**Supplied entries:**
++++++++
/-- The byte k places after the start of the stored registers is V[k]. -/
theorem readByte_storeBytes_regsUpTo (s : State) (a : Nat) {x : Nibble} {k : Nat} (h : k ≤ x.toNat) :
    (s.storeBytes a (s.regsUpTo x)).readByte (a + k) = s.readV (BitVec.ofNat 4 k) := by
  have hk : k < (s.regsUpTo x).length := by rw [regsUpTo_length]; omega
  rw [readByte_storeBytes_inside s a _ k hk, regsUpTo_getElem]

/-- Settles O47: a byte read looks only at the memory, so the fetch at I + k reads V[k] and V[k + 1] as stored. -/
theorem storedBytesAreFetched : Obligations.StoredBytesAreFetched := by
  intro x s hx
  refine ⟨_, exec_ldMemVx_of_in_range hx, fun u k hmem hk hpc => ?_⟩
  have stored : ∀ j ≤ x.toNat, u.readByte (s.i.toNat + j) = s.readV (BitVec.ofNat 4 j) := fun j hj =>
    (readByte_congr hmem _).trans (readByte_storeBytes_regsUpTo s s.i.toNat hj)
  rw [fetch_of_pc_lt (by omega), hpc, Nat.add_assoc, stored k (by omega), stored (k + 1) hk]

end Sys2Proof.Machine
end

section
/-! SUPPORT. The decoder and the encoder undo each other, which words the decoder rejects, and the one row that selects
a legal word, with the proofs of O5 to O9. -/

namespace Sys2Proof

/-! ### Decode of encode -/

/-- Decoding reads the fields back that encoding put together: the op selects the family, and in families 8, E and F
the low bits select the function (30_encoding.md R84 to R89). -/
theorem decode_encode (i : Instr) : decode (encode i) = .ok i := by
  cases i
  case cls | ret => rfl
  case ldReg | orReg | andReg | xorReg | addReg | sub | shr | subn | shl => simp [decode, encode, decodeAlu]
  case skp | sknp => simp [decode, encode, decodeKey]
  case ldVxDt | ldVxK | ldDtVx | ldStVx | addI | ldF | ldB | ldMemVx | ldVxMem => simp [decode, encode, decodeMisc]
  all_goals simp [decode, encode]

theorem decodeBytes_encodeBytes_append (i : Instr) (rest : List Byte) :
    decodeBytes (encodeBytes i ++ rest) = .ok (i, rest) := by
  simp [encodeBytes, decodeBytes, decode_encode]

/-- Settles O5: every instruction's word decodes to it, and the first two bytes join to its word. -/
theorem decodeOfEncodeIsTheInstruction : Obligations.DecodeOfEncodeIsTheInstruction :=
  fun i _ => ⟨decode_encode i, decodeBytes_encodeBytes_append i⟩

/-- Settles O9: fifteen of the words are the encodings of their instructions; op B has none. -/
theorem sampleWordsDecode : Obligations.SampleWordsDecode :=
  ⟨decode_encode .cls, decode_encode (.jp 0x234), decode_encode (.call 0x300), decode_encode (.seImm 3 0x2A),
    decode_encode (.sneImm 3 0x2A), decode_encode (.seReg 1 2), decode_encode (.ldImm 0xA 5),
    decode_encode (.addImm 0 0x20), decode_encode (.shl 0 1), decode_encode (.sneReg 1 2), decode_encode (.ldI 0x20A),
    decode_encode (.rnd 3 0x0F), decode_encode (.drw 1 2 5), decode_encode (.sknp 2), decode_encode (.ldF 0xA), rfl⟩

/-! ### Encode of decode -/

section
variable {w : Word} {op : Nibble}

theorem op_append_nnnOf (hop : opOf w = op) : op ++ nnnOf w = w := by
  rw [← hop, word_eq_nnn]

theorem op_append_xOf_nnOf (hop : opOf w = op) : op ++ xOf w ++ nnOf w = w := by
  rw [← hop, word_eq_xnn]

theorem op_append_xOf_yOf_nOf (hop : opOf w = op) : op ++ xOf w ++ yOf w ++ nOf w = w := by
  rw [← hop, word_eq_xyn]

end

theorem encode_of_decodeSystem {w : Word} {i : Instr} (h : decodeSystem w = .ok i) : encode i = w := by
  unfold decodeSystem at h
  split at h <;> cases h <;> exact (BitVec.eq_of_toNat_eq ‹_›).symm

theorem encode_of_decodeAlu {x y n : Nibble} {i : Instr} (h : decodeAlu x y n = .ok i) :
    encode i = 0x8#4 ++ x ++ y ++ n := by
  unfold decodeAlu at h
  split at h <;> cases h <;> exact congrArg (0x8#4 ++ x ++ y ++ ·) (BitVec.eq_of_toNat_eq (Eq.symm ‹_›))

theorem encode_of_decodeKey {x : Nibble} {nn : Byte} {i : Instr} (h : decodeKey x nn = .ok i) :
    encode i = 0xE#4 ++ x ++ nn := by
  unfold decodeKey at h
  split at h <;> cases h <;> exact congrArg (0xE#4 ++ x ++ ·) (BitVec.eq_of_toNat_eq (Eq.symm ‹_›))

theorem encode_of_decodeMisc {x : Nibble} {nn : Byte} {i : Instr} (h : decodeMisc x nn = .ok i) :
    encode i = 0xF#4 ++ x ++ nn := by
  unfold decodeMisc at h
  split at h <;> cases h <;> exact congrArg (0xF#4 ++ x ++ ·) (BitVec.eq_of_toNat_eq (Eq.symm ‹_›))

/-- The families in which every word is an instruction (30_encoding.md R84). -/
def fullFamilies : List Nibble := [0x1, 0x2, 0x3, 0x4, 0x6, 0x7, 0xA, 0xC, 0xD]

/-- What the decode of `w` is, by op (30_encoding.md R84): one case for each clause of R90, families 5 and 9 with n = 0,
and the families in which every word is an instruction. -/
inductive DecodedByOp (w : Word) : Except DecodeError Instr → Prop
  | system (hop : opOf w = 0x0#4) : DecodedByOp w (decodeSystem w)
  | alu (hop : opOf w = 0x8#4) : DecodedByOp w (decodeAlu (xOf w) (yOf w) (nOf w))
  | familyB (hop : opOf w = 0xB#4) : DecodedByOp w (.error .familyB)
  | key (hop : opOf w = 0xE#4) : DecodedByOp w (decodeKey (xOf w) (nnOf w))
  | misc (hop : opOf w = 0xF#4) : DecodedByOp w (decodeMisc (xOf w) (nnOf w))
  | skip {i : Instr} (hop : opOf w = 0x5#4 ∨ opOf w = 0x9#4) (hn : nOf w = 0#4) (hi : encode i = w) :
    DecodedByOp w (.ok i)
  | notSkip {e : DecodeError} (hop : opOf w = 0x5#4 ∨ opOf w = 0x9#4) (hn : nOf w ≠ 0#4) : DecodedByOp w (.error e)
  | full {i : Instr} (hop : opOf w ∈ fullFamilies) (hi : encode i = w) : DecodedByOp w (.ok i)

theorem decodedByOp_ite {w : Word} {i : Instr} {e : DecodeError} (hop : opOf w = 0x5#4 ∨ opOf w = 0x9#4)
    (hi : nOf w = 0#4 → encode i = w) : DecodedByOp w (if nOf w = 0#4 then .ok i else .error e) := by
  split
  · next hn => exact .skip hop hn (hi hn)
  · next hn => exact .notSkip hop hn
++++++++
**About this task:** Transcribe the material above word for word.

**Result below:**
/-- The byte k places after the start of the stored registers is V[k]. -/
theorem readByte_storeBytes_regsUpTo (s : State) (a : Nat) {x : Nibble} {k : Nat} (h : k ≤ x.toNat) :
    (s.storeBytes a (s.regsUpTo x)).readByte (a + k) = s.readV (BitVec.ofNat 4 k) := by
  have hk : k < (s.regsUpTo x).length := by rw [regsUpTo_length]; omega
  rw [readByte_storeBytes_inside s a _ k hk, regsUpTo_getElem]

/-- Settles O47: a byte read looks only at the memory, so the fetch at I + k reads V[k] and V[k + 1] as stored. -/
theorem storedBytesAreFetched : Obligations.StoredBytesAreFetched := by
  intro x s hx
  refine ⟨_, exec_ldMemVx_of_in_range hx, fun u k hmem hk hpc => ?_⟩
  have stored : ∀ j ≤ x.toNat, u.readByte (s.i.toNat + j) = s.readV (BitVec.ofNat 4 j) := fun j hj =>
    (readByte_congr hmem _).trans (readByte_storeBytes_regsUpTo s s.i.toNat hj)
  rw [fetch_of_pc_lt (by omega), hpc, Nat.add_assoc, stored k (by omega), stored (k + 1) hk]

end Sys2Proof.Machine
end

section
/-! SUPPORT. The decoder and the encoder undo each other, which words the decoder rejects, and the one row that selects
a legal word, with the proofs of O5 to O9. -/

namespace Sys2Proof

/-! ### Decode of encode -/

/-- Decoding reads the fields back that encoding put together: the op selects the family, and in families 8, E and F
the low bits select the function (30_encoding.md R84 to R89). -/
theorem decode_encode (i : Instr) : decode (encode i) = .ok i := by
  cases i
  case cls | ret => rfl
  case ldReg | orReg | andReg | xorReg | addReg | sub | shr | subn | shl => simp [decode, encode, decodeAlu]
  case skp | sknp => simp [decode, encode, decodeKey]
  case ldVxDt | ldVxK | ldDtVx | ldStVx | addI | ldF | ldB | ldMemVx | ldVxMem => simp [decode, encode, decodeMisc]
  all_goals simp [decode, encode]

theorem decodeBytes_encodeBytes_append (i : Instr) (rest : List Byte) :
    decodeBytes (encodeBytes i ++ rest) = .ok (i, rest) := by
  simp [encodeBytes, decodeBytes, decode_encode]

/-- Settles O5: every instruction's word decodes to it, and the first two bytes join to its word. -/
theorem decodeOfEncodeIsTheInstruction : Obligations.DecodeOfEncodeIsTheInstruction :=
  fun i _ => ⟨decode_encode i, decodeBytes_encodeBytes_append i⟩

/-- Settles O9: fifteen of the words are the encodings of their instructions; op B has none. -/
theorem sampleWordsDecode : Obligations.SampleWordsDecode :=
  ⟨decode_encode .cls, decode_encode (.jp 0x234), decode_encode (.call 0x300), decode_encode (.seImm 3 0x2A),
    decode_encode (.sneImm 3 0x2A), decode_encode (.seReg 1 2), decode_encode (.ldImm 0xA 5),
    decode_encode (.addImm 0 0x20), decode_encode (.shl 0 1), decode_encode (.sneReg 1 2), decode_encode (.ldI 0x20A),
    decode_encode (.rnd 3 0x0F), decode_encode (.drw 1 2 5), decode_encode (.sknp 2), decode_encode (.ldF 0xA), rfl⟩

/-! ### Encode of decode -/

section
variable {w : Word} {op : Nibble}

theorem op_append_nnnOf (hop : opOf w = op) : op ++ nnnOf w = w := by
  rw [← hop, word_eq_nnn]

theorem op_append_xOf_nnOf (hop : opOf w = op) : op ++ xOf w ++ nnOf w = w := by
  rw [← hop, word_eq_xnn]

theorem op_append_xOf_yOf_nOf (hop : opOf w = op) : op ++ xOf w ++ yOf w ++ nOf w = w := by
  rw [← hop, word_eq_xyn]

end

theorem encode_of_decodeSystem {w : Word} {i : Instr} (h : decodeSystem w = .ok i) : encode i = w := by
  unfold decodeSystem at h
  split at h <;> cases h <;> exact (BitVec.eq_of_toNat_eq ‹_›).symm

theorem encode_of_decodeAlu {x y n : Nibble} {i : Instr} (h : decodeAlu x y n = .ok i) :
    encode i = 0x8#4 ++ x ++ y ++ n := by
  unfold decodeAlu at h
  split at h <;> cases h <;> exact congrArg (0x8#4 ++ x ++ y ++ ·) (BitVec.eq_of_toNat_eq (Eq.symm ‹_›))

theorem encode_of_decodeKey {x : Nibble} {nn : Byte} {i : Instr} (h : decodeKey x nn = .ok i) :
    encode i = 0xE#4 ++ x ++ nn := by
  unfold decodeKey at h
  split at h <;> cases h <;> exact congrArg (0xE#4 ++ x ++ ·) (BitVec.eq_of_toNat_eq (Eq.symm ‹_›))

theorem encode_of_decodeMisc {x : Nibble} {nn : Byte} {i : Instr} (h : decodeMisc x nn = .ok i) :
    encode i = 0xF#4 ++ x ++ nn := by
  unfold decodeMisc at h
  split at h <;> cases h <;> exact congrArg (0xF#4 ++ x ++ ·) (BitVec.eq_of_toNat_eq (Eq.symm ‹_›))

/-- The families in which every word is an instruction (30_encoding.md R84). -/
def fullFamilies : List Nibble := [0x1, 0x2, 0x3, 0x4, 0x6, 0x7, 0xA, 0xC, 0xD]

/-- What the decode of `w` is, by op (30_encoding.md R84): one case for each clause of R90, families 5 and 9 with n = 0,
and the families in which every word is an instruction. -/
inductive DecodedByOp (w : Word) : Except DecodeError Instr → Prop
  | system (hop : opOf w = 0x0#4) : DecodedByOp w (decodeSystem w)
  | alu (hop : opOf w = 0x8#4) : DecodedByOp w (decodeAlu (xOf w) (yOf w) (nOf w))
  | familyB (hop : opOf w = 0xB#4) : DecodedByOp w (.error .familyB)
  | key (hop : opOf w = 0xE#4) : DecodedByOp w (decodeKey (xOf w) (nnOf w))
  | misc (hop : opOf w = 0xF#4) : DecodedByOp w (decodeMisc (xOf w) (nnOf w))
  | skip {i : Instr} (hop : opOf w = 0x5#4 ∨ opOf w = 0x9#4) (hn : nOf w = 0#4) (hi : encode i = w) :
    DecodedByOp w (.ok i)
  | notSkip {e : DecodeError} (hop : opOf w = 0x5#4 ∨ opOf w = 0x9#4) (hn : nOf w ≠ 0#4) : DecodedByOp w (.error e)
  | full {i : Instr} (hop : opOf w ∈ fullFamilies) (hi : encode i = w) : DecodedByOp w (.ok i)

theorem decodedByOp_ite {w : Word} {i : Instr} {e : DecodeError} (hop : opOf w = 0x5#4 ∨ opOf w = 0x9#4)
    (hi : nOf w = 0#4 → encode i = w) : DecodedByOp w (if nOf w = 0#4 then .ok i else .error e) := by
  split
  · next hn => exact .skip hop hn (hi hn)
  · next hn => exact .notSkip hop hn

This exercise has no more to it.